TASK OBJECTIVE:
Restate verbatim the span of lines below between the line with "(takeEffect r s).adm" and the line with "(takeEffect r s).dpt.resetTimer", including those two lines, and only that span.
Start of SUPPLIED DATA
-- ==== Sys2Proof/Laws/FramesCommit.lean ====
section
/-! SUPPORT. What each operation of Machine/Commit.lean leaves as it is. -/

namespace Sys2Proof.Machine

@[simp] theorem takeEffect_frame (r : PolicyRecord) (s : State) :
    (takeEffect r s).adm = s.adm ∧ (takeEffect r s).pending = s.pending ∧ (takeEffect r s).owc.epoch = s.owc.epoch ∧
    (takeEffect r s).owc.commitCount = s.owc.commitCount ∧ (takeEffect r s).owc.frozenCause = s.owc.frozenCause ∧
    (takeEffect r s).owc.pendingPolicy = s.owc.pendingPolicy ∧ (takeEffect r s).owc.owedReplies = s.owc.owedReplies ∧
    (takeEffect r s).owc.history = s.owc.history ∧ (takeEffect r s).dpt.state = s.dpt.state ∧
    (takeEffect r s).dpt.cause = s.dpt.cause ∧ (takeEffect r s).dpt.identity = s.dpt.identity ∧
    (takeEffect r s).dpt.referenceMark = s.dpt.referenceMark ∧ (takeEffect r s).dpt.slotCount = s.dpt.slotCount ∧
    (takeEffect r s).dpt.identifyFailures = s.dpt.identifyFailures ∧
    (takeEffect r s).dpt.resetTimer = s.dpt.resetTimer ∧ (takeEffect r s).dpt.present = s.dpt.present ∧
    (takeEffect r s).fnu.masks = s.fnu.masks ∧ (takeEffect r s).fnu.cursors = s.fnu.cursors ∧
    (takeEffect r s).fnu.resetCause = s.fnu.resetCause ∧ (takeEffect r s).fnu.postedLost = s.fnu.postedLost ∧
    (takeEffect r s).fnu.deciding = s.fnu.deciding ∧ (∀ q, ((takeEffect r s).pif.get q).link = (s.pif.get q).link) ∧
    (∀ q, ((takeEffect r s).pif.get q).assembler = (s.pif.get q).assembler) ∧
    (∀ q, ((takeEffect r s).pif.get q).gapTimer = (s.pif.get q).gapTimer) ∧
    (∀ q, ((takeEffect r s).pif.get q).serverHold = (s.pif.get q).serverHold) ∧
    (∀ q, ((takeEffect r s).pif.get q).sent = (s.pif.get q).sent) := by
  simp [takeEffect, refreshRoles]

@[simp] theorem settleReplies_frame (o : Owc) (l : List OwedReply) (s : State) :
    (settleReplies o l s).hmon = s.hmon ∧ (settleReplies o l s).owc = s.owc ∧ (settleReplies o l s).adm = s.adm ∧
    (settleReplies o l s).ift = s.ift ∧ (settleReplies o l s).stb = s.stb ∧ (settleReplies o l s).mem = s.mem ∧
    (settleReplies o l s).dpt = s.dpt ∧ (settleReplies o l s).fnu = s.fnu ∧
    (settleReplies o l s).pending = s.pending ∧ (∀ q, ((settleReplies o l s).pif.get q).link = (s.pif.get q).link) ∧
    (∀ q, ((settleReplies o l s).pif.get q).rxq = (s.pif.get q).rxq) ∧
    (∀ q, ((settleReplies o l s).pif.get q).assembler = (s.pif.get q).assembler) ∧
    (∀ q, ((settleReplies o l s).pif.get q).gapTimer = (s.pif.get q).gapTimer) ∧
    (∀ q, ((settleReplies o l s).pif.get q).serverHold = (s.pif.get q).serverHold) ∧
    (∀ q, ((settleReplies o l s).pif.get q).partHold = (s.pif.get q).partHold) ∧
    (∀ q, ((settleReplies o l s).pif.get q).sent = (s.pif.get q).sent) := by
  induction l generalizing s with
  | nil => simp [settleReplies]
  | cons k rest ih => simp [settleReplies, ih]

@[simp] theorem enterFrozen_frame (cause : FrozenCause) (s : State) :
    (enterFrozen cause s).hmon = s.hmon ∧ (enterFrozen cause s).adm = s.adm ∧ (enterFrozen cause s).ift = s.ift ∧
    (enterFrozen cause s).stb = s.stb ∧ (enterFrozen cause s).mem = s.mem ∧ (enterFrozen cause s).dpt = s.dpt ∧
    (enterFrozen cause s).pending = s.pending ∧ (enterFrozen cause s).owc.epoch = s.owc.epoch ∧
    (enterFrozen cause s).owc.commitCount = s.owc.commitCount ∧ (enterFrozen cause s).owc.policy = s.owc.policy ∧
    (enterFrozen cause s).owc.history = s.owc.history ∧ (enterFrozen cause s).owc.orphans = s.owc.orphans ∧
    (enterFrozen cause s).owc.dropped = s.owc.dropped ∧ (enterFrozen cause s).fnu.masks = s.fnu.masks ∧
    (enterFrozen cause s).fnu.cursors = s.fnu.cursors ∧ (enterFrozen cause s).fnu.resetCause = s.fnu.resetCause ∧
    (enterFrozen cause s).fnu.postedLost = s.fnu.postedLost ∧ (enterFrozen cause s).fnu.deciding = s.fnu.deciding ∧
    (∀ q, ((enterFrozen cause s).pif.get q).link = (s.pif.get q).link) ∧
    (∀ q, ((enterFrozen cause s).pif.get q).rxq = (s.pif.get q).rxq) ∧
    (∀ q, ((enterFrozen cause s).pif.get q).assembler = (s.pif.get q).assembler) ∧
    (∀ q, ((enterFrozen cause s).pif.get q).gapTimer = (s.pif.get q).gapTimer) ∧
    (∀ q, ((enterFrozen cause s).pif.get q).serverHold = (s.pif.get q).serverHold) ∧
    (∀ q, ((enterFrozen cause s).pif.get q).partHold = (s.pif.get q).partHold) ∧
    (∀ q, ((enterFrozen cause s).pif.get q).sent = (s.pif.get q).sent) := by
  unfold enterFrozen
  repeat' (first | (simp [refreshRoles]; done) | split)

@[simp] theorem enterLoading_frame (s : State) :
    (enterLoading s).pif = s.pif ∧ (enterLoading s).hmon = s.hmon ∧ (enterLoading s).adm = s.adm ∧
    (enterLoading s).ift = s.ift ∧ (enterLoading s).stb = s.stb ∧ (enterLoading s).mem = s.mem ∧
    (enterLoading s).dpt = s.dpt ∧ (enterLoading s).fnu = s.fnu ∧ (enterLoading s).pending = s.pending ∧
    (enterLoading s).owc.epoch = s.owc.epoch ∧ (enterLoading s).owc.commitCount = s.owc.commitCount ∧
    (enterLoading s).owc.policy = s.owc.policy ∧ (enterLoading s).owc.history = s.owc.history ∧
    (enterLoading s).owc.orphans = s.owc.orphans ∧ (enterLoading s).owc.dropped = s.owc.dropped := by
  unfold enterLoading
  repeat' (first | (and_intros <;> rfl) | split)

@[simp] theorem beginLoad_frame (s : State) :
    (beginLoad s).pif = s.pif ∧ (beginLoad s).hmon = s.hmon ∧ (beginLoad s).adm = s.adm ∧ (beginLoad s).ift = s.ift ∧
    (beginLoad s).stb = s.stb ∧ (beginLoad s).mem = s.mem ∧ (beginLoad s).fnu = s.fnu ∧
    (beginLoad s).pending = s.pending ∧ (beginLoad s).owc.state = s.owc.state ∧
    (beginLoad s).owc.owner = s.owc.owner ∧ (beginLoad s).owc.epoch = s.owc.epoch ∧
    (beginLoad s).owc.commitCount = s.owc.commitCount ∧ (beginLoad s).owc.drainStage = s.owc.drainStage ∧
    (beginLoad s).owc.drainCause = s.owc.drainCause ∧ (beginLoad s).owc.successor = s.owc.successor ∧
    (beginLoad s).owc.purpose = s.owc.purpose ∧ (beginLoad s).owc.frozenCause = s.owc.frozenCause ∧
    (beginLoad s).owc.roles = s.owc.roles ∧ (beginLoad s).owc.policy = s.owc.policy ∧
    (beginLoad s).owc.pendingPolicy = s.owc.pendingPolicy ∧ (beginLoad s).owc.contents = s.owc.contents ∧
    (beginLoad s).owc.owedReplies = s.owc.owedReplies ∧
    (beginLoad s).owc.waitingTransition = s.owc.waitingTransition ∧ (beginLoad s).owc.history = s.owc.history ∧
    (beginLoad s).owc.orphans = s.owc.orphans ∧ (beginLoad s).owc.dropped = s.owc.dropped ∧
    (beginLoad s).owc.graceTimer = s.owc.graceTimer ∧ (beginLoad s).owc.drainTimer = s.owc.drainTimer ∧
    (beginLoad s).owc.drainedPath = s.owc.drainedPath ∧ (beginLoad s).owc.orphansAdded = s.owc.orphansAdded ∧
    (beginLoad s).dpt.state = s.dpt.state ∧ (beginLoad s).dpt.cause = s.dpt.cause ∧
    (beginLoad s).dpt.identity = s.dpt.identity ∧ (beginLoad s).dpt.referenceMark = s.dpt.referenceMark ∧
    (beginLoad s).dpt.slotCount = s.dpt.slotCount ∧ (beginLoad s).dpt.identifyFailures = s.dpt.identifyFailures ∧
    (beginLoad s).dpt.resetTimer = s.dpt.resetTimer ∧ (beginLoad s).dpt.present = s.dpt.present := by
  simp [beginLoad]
End of SUPPLIED DATA
WORKED SOLUTION:
    (takeEffect r s).adm = s.adm ∧ (takeEffect r s).pending = s.pending ∧ (takeEffect r s).owc.epoch = s.owc.epoch ∧
    (takeEffect r s).owc.commitCount = s.owc.commitCount ∧ (takeEffect r s).owc.frozenCause = s.owc.frozenCause ∧
    (takeEffect r s).owc.pendingPolicy = s.owc.pendingPolicy ∧ (takeEffect r s).owc.owedReplies = s.owc.owedReplies ∧
    (takeEffect r s).owc.history = s.owc.history ∧ (takeEffect r s).dpt.state = s.dpt.state ∧
    (takeEffect r s).dpt.cause = s.dpt.cause ∧ (takeEffect r s).dpt.identity = s.dpt.identity ∧
    (takeEffect r s).dpt.referenceMark = s.dpt.referenceMark ∧ (takeEffect r s).dpt.slotCount = s.dpt.slotCount ∧
    (takeEffect r s).dpt.identifyFailures = s.dpt.identifyFailures ∧
    (takeEffect r s).dpt.resetTimer = s.dpt.resetTimer ∧ (takeEffect r s).dpt.present = s.dpt.present ∧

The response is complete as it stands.